Casi me dio risa la sinceridad triste de aquello. Aceleré el ritmo, apretándolo por dentro con cada bajada. Cuando sintió que estaba cerca, me lo dijo. Me bajé, me di la vuelta, me arrodillé frente a él y me la metí en la boca otra vez, chupándosela rápido y con la mano acompañando. Terminó así, parte en mi boca, parte sobre mi piel, sobre las tetas y el cuello. Se quedó mirándome como quien no entiende cómo ha llegado hasta ahí, con la polla todavía sacudiéndose entre mis labios.
Descansamos un rato, charlando de nada, y entonces preguntó, con la timidez del que pide un imposible:
—¿Lo haces también por detrás? Por el culo, quiero decir. Con Patricia hace años que no.
—Si es lo que quieres —contesté.
Me levanté y lo llevé al dormitorio. Me puse a cuatro patas sobre la cama, con el culo bien alto y en pandero para él, y le oí gruñir a mis espaldas al ver la vista. Se subió detrás y me acarició las nalgas, separándomelas con las manos. Se agachó y me pasó la lengua por el agujero, mojándomelo bien, y luego escupió encima. Se untó la polla y la apoyó contra mi ojete.
—Despacio al principio, que es gorda —le dije por encima del hombro.
Empujó despacio y noté cómo se abría paso, cómo el anillo cedía y su glande me entraba entero. Un pequeño escozor y luego el placer.

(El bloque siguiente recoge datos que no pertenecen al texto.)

/-- Restores what a save wrote, on the new tiles (R284, R288): the strands' images and the scratchpad spans are read back
from the save area. A page fault leaves the region PREEMPTED until `replay`. -/
def State.restoreRegion (s : State) (rid : Nat) (tiles : List Nat) (posns : List (Nat × Nat)) : State :=
  match s.region rid with
  | none => s
  | some r =>
    let read := (numbered tiles).foldl (fun (acc : State × Except (XErr × Nat) (List (Nat × Nat × List (Byte × Bool)))) x =>
      match acc with
      | (s, .error e) => (s, .error e)
      | (s, .ok l) =>
        match s.readVirt .hw r.pid (some rid) true (r.savearea.toNat + 0x170400 * x.1) 0x170400 with
        | (s, .error e) => (s, .error e)
        | (s, .ok bs) => (s, .ok (l ++ [(x.1, x.2, bs)]))) (s, .ok [])
    match read with
    | (s, .error e) => s.saveParks rid (dieOfTile (tiles.headD 0)) .read e
    | (s, .ok recs) =>
      let s := recs.foldl (fun s x =>
        let (n, t, bs) := x
        let rel := ((r.relaySaved.find? (fun y => y.1 == n)).map (·.2)).getD Relay.fresh
        let rel := { rel with queue := rel.queue.map (fun y => (y.1, y.2.moved r.tiles tiles))
                              owed := rel.owed.map (fun w => w.moved r.tiles tiles) }
        let kept := ((r.dequesSaved.find? (fun y => y.1 == n)).map (·.2)).getD []
        let raw := bs.map (·.1)
        let entry : Nat → DqEntry := fun i =>
          let o := 0x70000 + 16 * i
          { rid := rid, lo := imageBits raw o 32, hi := imageBits raw (o + 4) 32, tag := imageBits raw (o + 8) 32
            aux := imageBits raw (o + 12) 32 }
        s.onTile t (fun x => { x with
          spad := (List.range 0x100000).foldl (fun m o =>
            if inSpans r.segs o then Memory.put m o ((raw[0x70400 + o]?).getD 0) else m) x.spad
          spadPoison := (List.range 0x20000).foldl (fun l u =>
            if inSpans r.segs (8 * u) then
              (if ((bs[0x70400 + 8 * u]?).map (·.2)).getD false then addNum l u else delNum l u) else l) x.spadPoison
          relay := x.relay.join rel
          copies := x.copies ++ (r.copiesSaved.filter (fun y => y.1 == n)).map (fun y => y.2.movedTo t)
          deque := (List.range (min 64 kept.length)).map entry ++ kept.drop 64 ++ x.deque })) s
      let s : State := { s with
        travs := s.travs.map (fun x =>
          (x.1, if x.2.rid = rid then { x.2 with tile := movedTile r.tiles tiles x.2.tile } else x.2))
        msgs := s.msgs.map (fun m => if m.rid = rid then { m with srcTile := movedTile r.tiles tiles m.srcTile } else m) }
      let image : Nat → List Byte := fun slot =>
        ((recs.find? (fun x => x.1 == slot / 16)).map (fun x => ((x.2.2.drop (0x6E00 * (slot % 16))).take 0x6E00).map (·.1))).getD []
      let s := s.onRegion rid (fun r =>
        let r := r.moved tiles
        { r with state := .running, resuming := false, posns := posns, relaySaved := [], copiesSaved := [], dequesSaved := []
                 strandsSaved := r.strandsSaved.map (fun x => (x.1, x.2.ofImage (image x.1))) })
      let s := s.writeQuiet r.pid r.tilemap.toNat (tiles.flatMap (fun t => natBytes t 2))
      (s.resumeLease rid tiles).mirror rid

/-- A saved strand goes on in a strand of its tile (R284, R287): it keeps the strand's own stack base and task number. The core
it goes on on keeps no older line of its L1 (03 R54, R58). -/
def State.restoreStrand (s : State) (sid rid slot : Nat) (t : Strand) : State :=
  let old := s.strand sid
  let s := (s.onRegion rid (fun r => { r with strandsSaved := dropKey r.strandsSaved slot })).dropL1 (coreOf sid)
  let t := match t.wait with
    | .released pd ok => { t.wrP pd (allOnes ok) false with wait := .no, pc := t.pc + 4 }
    | _ => t
  let s := s.setStrand sid { t with stackbase := old.stackbase, taskNo := old.taskNo, saved := false }
  let places := t.deferred.countP (fun d => match d with
    | .push _ _ _ _ => true
    | _ => false)
  let s := s.onTile (tileOf sid) (fun x => { x with dqReserved := x.dqReserved ++ List.replicate places sid })
  s.rename rid (savedName rid slot) t.taskNo sid old.taskNo
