-- ==== Sys2Proof/Machine/VectorMem.lean ====
section
/-! DEFINITION. Vector loads and stores (07 R137-R140). -/

namespace Sys2Proof.Machine

/-- The enabled bytes of a register, or of element i. -/
def enabledBytes (en : BitVec 64) : List Nat := (List.range 64).filter (fun j => en.getLsbD j)
def elemBytes (en : BitVec 64) (n i : Nat) : List Nat := (List.range n).filter (fun j => en.getLsbD (i * n + j))

/-- A register image from (place, byte, poison): value, enabled bytes, marked units. -/
def gatherBytes (l : List (Nat × Byte × Bool)) : Vec × BitVec 64 × BitVec 8 :=
  l.foldl (fun (v, e, m) (j, b, p) =>
    (v ||| (b.zeroExtend 512 <<< (8 * j)), e ||| BitVec.twoPow 64 j, if p then m ||| BitVec.twoPow 8 (j / 8) else m)) (0, 0, 0)

/-- The address of an access of 64 bytes (R137). -/
def vecAddr (t : Strand) (a : SReg) (k : BitVec 9) : Word := t.rd a + k.signExtend 64 * 64

/-- `vld` and its forms (R137). -/
def vecLoad (s : State) (g : Guard) (d : VReg) (a : SReg) (k : BitVec 9) (how : How) : Host.Outcome State Fault Refusal :=
  run s { px := .load, g := g, perByte := true, vs := [d], ss := [a] } <|
    let en := s.me.guardBytes g
    if en = 0 then .done s else
    poisonS s [a] <| memRoom s <|
      let offs := enabledBytes en
      loadBytes s (vecAddr s.me a k) offs how fun s bs _ =>
        let (v, e, m) := gatherBytes (offs.zip bs)
        .done (s.addLoad [.v d v e m])

/-- The enabled bytes of V[d] for a store: a byte of a marked unit carries poison (R136). -/
def storeList (t : Strand) (d : VReg) (base : Nat) (offs : List Nat) : List (Nat × Byte × Bool) :=
  offs.map (fun j => (j, byteAt (t.rdV d) (base + j), bitOf (t.markV d) ((base + j) / 8)))

/-- Element accesses in ascending order, each its own access (R138, R139): from (element, address), the state after and
the bytes read with their places; else what happens instead. -/
def State.gathering (en : BitVec 64) (n : Nat) : List (Nat × Word) → State → Except Act (State × List (Nat × Byte × Bool))
  | [], s => .ok (s, [])
  | (i, a) :: r, s =>
    let offs := elemBytes en n i
    match s.reading a offs .plain with
    | .error x => .error x
    | .ok (s, bs, _) =>
      match State.gathering en n r s with
      | .error x => .error x
      | .ok (s, l) => .ok (s, (offs.zip bs).map (fun (j, b, p) => (i * n + j, b, p)) ++ l)

/-- Units that join those of a store buffer (02 R37). -/
def joinUnits (held units : List Nat) : List Nat := units.foldl (fun l u => if l.contains u then l else l ++ [u]) held

/-- Every element of a gather or scatter is translated and checked, in ascending order, before any is performed (R139).
`held`: the units that the store buffer would hold by then; a dual run that overflows it takes its trap at the element that does
(02 R37, R38). -/
def State.checking (k : AccKind) (en : BitVec 64) (n : Nat) : List (Nat × Word) → List Nat → State → Except Act State
  | [], _, s => .ok s
  | (i, a) :: r, held, s =>
    match elemBytes en n i with
    | [] => State.checking k en n r held s
    | o :: os =>
      let f := (a + BitVec.ofNat 64 o).toNat
      let l := f + (os.getLastD o - o)
      match winOf f l with
      | .error c => .error (.trap s c (BitVec.ofNat 64 f))
      | .ok .glob =>
        let t := s.me
        let vas := (o :: os).map (fun j => f + (j - o))
        match s.xlats (.core (coreOf s.cur)) (s.pidOfRegion t.rid) (some t.rid) t.super k vas [] with
        | (s, .error e) => .error (xlatFault s k e)
        | (s, .ok m) =>
          match (if k.writes then woRefused s t.rid 0 vas else none) with
          | some va => .error (.trap s 0x0C (BitVec.ofNat 64 va))
          | none =>
            let held := joinUnits held (vas.map (fun va => (placeOf m va).key / 8))
            if k.writes && t.dual.isSome && Config.storeBufferUnits < held.length then .error (.trap s 0x13 0)
            else State.checking k en n r held s
      | .ok .spad =>
        if 0 < s.matrixOut s.cur || ((!k.writes || s.me.super) && s.bankBusy s.cur (f - spadBase) ((o :: os).map (· - o))) then
          .error (.stall s)
        else if k.writes && s.me.dual.isSome then .error (.trap s 0x13 0)
        else State.checking k en n r held s
      | .ok .stack =>
        if !paExists (stackKey s l) then .error (.stop .noSuchMemory)
        else if !k.writes && !stackReach s (stackKey s l) then .error (stackLost s (stackKey s l))
        else State.checking k en n r held s

/-- The stores of an irrevocable task are performed now. -/
def State.performNow (s : State) (sid : Nat) : State :=
  if (s.strand sid).restartable then s else (s.flushSpad sid).drain sid

/-- The stores of a scatter, in ascending element order, all under the label of the instruction: they count once (05 R101,
log 42). `now`: each is performed before the next. -/
def State.scattering (label : Nat) (d : VReg) (en : BitVec 64) (n : Nat) (now : Bool) :
    List (Nat × Word) → State → Except Act State
  | [], s => .ok s
  | (i, a) :: r, s =>
    match s.storingAs label i a (storeList s.me d (i * n) (elemBytes en n i)) none with
    | .error x => .error x
    | .ok s => State.scattering label d en n now r (if now then s.performNow s.cur else s)

/-- The units that the strand's store buffer holds. -/
def Strand.heldUnits (t : Strand) : List Nat := Sys2Proof.Machine.heldUnits t.buf

/-- The first performed byte of an element lies in the scratchpad window. -/
def inSpad (en : BitVec 64) (n : Nat) (x : Nat × Word) : Bool :=
  match elemBytes en n x.1 with
  | [] => false
  | o :: _ => let f := (x.2 + BitVec.ofNat 64 o).toNat; spadBase ≤ f && f < spadBase + 2 ^ 20

/-- A gathered register is on its way to V[d]. -/
def addGather (d : VReg) : Except Act (State × List (Nat × Byte × Bool)) → Act
  | .error x => x
  | .ok (s, l) =>
    let (v, e, m) := gatherBytes l
    .done (s.addLoad [.v d v e m])

/-- The live elements with the address f gives each. -/
def liveElems (en : BitVec 64) (n : Nat) (f : Nat → Word) : List (Nat × Word) :=
  ((List.range (64 / n)).filter (elemLive en n)).map (fun i => (i, f i))

/-- The address of a live element of a gather or scatter (R139). -/
def indexAddr (t : Strand) (a : SReg) (x : VReg) (n i : Nat) : Word :=
  t.rd a + (BitVec.ofNat (8 * n) (elemOf (t.rdV x) n i)).signExtend 64 * BitVec.ofNat 64 n

/-- A marked index element of a live element traps (R136): the marks of all of them are tested before any element is translated
(DESIGN CHOICE, log 65). -/
def indexMarked (t : Strand) (en : BitVec 64) (x : VReg) (n : Nat) : Bool :=
  (List.range (64 / n)).any (fun i => elemLive en n i && elemMark (t.markV x) n i)

/-- `vld` (R137). -/
def execVld (g : Guard) (d : VReg) (a : SReg) (k : BitVec 9) (s : State) : Host.Outcome State Fault Refusal := vecLoad s g d a k .plain
/-- `vld.vol` (R137, 03 R50). -/
def execVldVol (g : Guard) (d : VReg) (a : SReg) (k : BitVec 9) (s : State) : Host.Outcome State Fault Refusal := vecLoad s g d a k .vol
/-- `vld.fg` (R137, 03 R52). -/
def execVldFg (g : Guard) (d : VReg) (a : SReg) (k : BitVec 9) (s : State) : Host.Outcome State Fault Refusal := vecLoad s g d a k .vol

/-- `vst` (R137). -/
def execVst (g : Guard) (d : VReg) (a : SReg) (k : BitVec 9) (s : State) : Host.Outcome State Fault Refusal :=
  run s { g := g, perByte := true, vs := [d], ss := [a] } <|
    let en := s.me.guardBytes g
    if en = 0 then .done s else
    poisonS s [a] <| memRoom s <| storeBytes s (vecAddr s.me a k) (storeList s.me d 0 (enabledBytes en)) none .done

/-- `vlds` (R138). -/
def execVlds (g : Guard) (d : VReg) (a st : SReg) (w : BitVec 2) (s : State) : Host.Outcome State Fault Refusal :=
  run s { px := .load, g := g, perByte := true, vs := [d], ss := [a, st] } <|
    let t := s.me
    let en := t.guardBytes g
    let n : Nat := 2 ^ w.toNat
    if en = 0 then .done s else
    poisonS s [a, st] <| memRoom s <|
      addGather d (State.gathering en n (liveElems en n (fun i => t.rd a + BitVec.ofNat 64 i * t.rd st)) s)

/-- `vldx` (R139). -/
def execVldx (g : Guard) (d : VReg) (a : SReg) (x : VReg) (w : BitVec 2) (s : State) : Host.Outcome State Fault Refusal :=
  run s { px := .load, g := g, perByte := true, vs := [d, x], ss := [a] } <|
    let t := s.me
    let en := t.guardBytes g
    let n : Nat := 2 ^ w.toNat
    if en = 0 then .done s else
    poisonS s [a] <|
    if indexMarked t en x n then trapV s x else memRoom s <|
      let l := liveElems en n (indexAddr t a x n)
      match State.checking .read en n l t.heldUnits s with
      | .error x => x
      | .ok s => addGather d (State.gathering en n l s)

/-- `vstx` (R139): elements are performed in ascending order. One whose elements lie in the scratchpad and elsewhere waits for the
strand's earlier stores and performs them all at once (log 5). -/
def execVstx (g : Guard) (d : VReg) (a : SReg) (x : VReg) (w : BitVec 2) (s : State) : Host.Outcome State Fault Refusal :=
  run s { g := g, perByte := true, vs := [d, x], ss := [a] } <|
    let t := s.me
    let en := t.guardBytes g
    let n : Nat := 2 ^ w.toNat
    if en = 0 then .done s else
    poisonS s [a] <|
    if indexMarked t en x n then trapV s x else memRoom s <|
      let l := liveElems en n (indexAddr t a x n)
      match State.checking .write en n l t.heldUnits s with
      | .error x => x
      | .ok s =>
        let mixed := l.any (inSpad en n) && !l.all (inSpad en n)
        if mixed && 0 < s.storesOut s.cur then .stall s else
        match State.scattering t.nextIssued d en n mixed l s with
        | .error x => x
        | .ok s => .done s

end Sys2Proof.Machine
end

Fue metiéndola centímetro a centímetro hasta que sentí sus muslos contra los míos.
—Cuando te veía caminar por el pasillo, me preguntaba cómo sería esto —dijo, con la voz temblorosa—. La realidad ha superado lo que imaginaba. Qué culo, joder, qué culo tienes.
Yo estaba acostumbrada a esa clase de visitas, así que no hubo dolor, solo un placer que fue creciendo con cada embestida. Empezó lento, disfrutando la estrechez, y fue acelerando poco a poco hasta acabar dándomelo a un ritmo bruto, agarrándome del pelo, tirándome la cabeza hacia atrás. Bajé la mano y me froté el clítoris con dos dedos mientras él me abría el culo. Durante un buen rato no se oyó otra cosa que nuestra respiración pesada, sus caderas chocando contra mis nalgas y ese ruido sucio de la polla entrando y saliendo. Me corrí antes que él, temblando entera, apretándolo por dentro, mojándome los dedos. Él me siguió poco después, sujetándome con fuerza por las caderas, descargando dentro con un gruñido largo. Sentí cada latido de su polla vaciándose en mi culo.
Se vistió en silencio, todavía aturdido, con las manos torpes en los botones. En la puerta se volvió con una sonrisa torpe.
—Si se te avería cualquier cosa, no dudes en llamarme. Lo que sea. La luz, el grifo, lo que sea.
—Lo tendré en cuenta —respondí, y cerré la puerta.
Me quedé sola en el salón, con una copa de vino y la certeza tranquila de que esta mujer en la que me había convertido no pensaba pedir permiso a nadie nunca más. Andrés se había marchado creyendo que me dejaba rota. Lo que en realidad hizo fue soltarme. Y yo, por fin, había aprendido a disfrutarlo.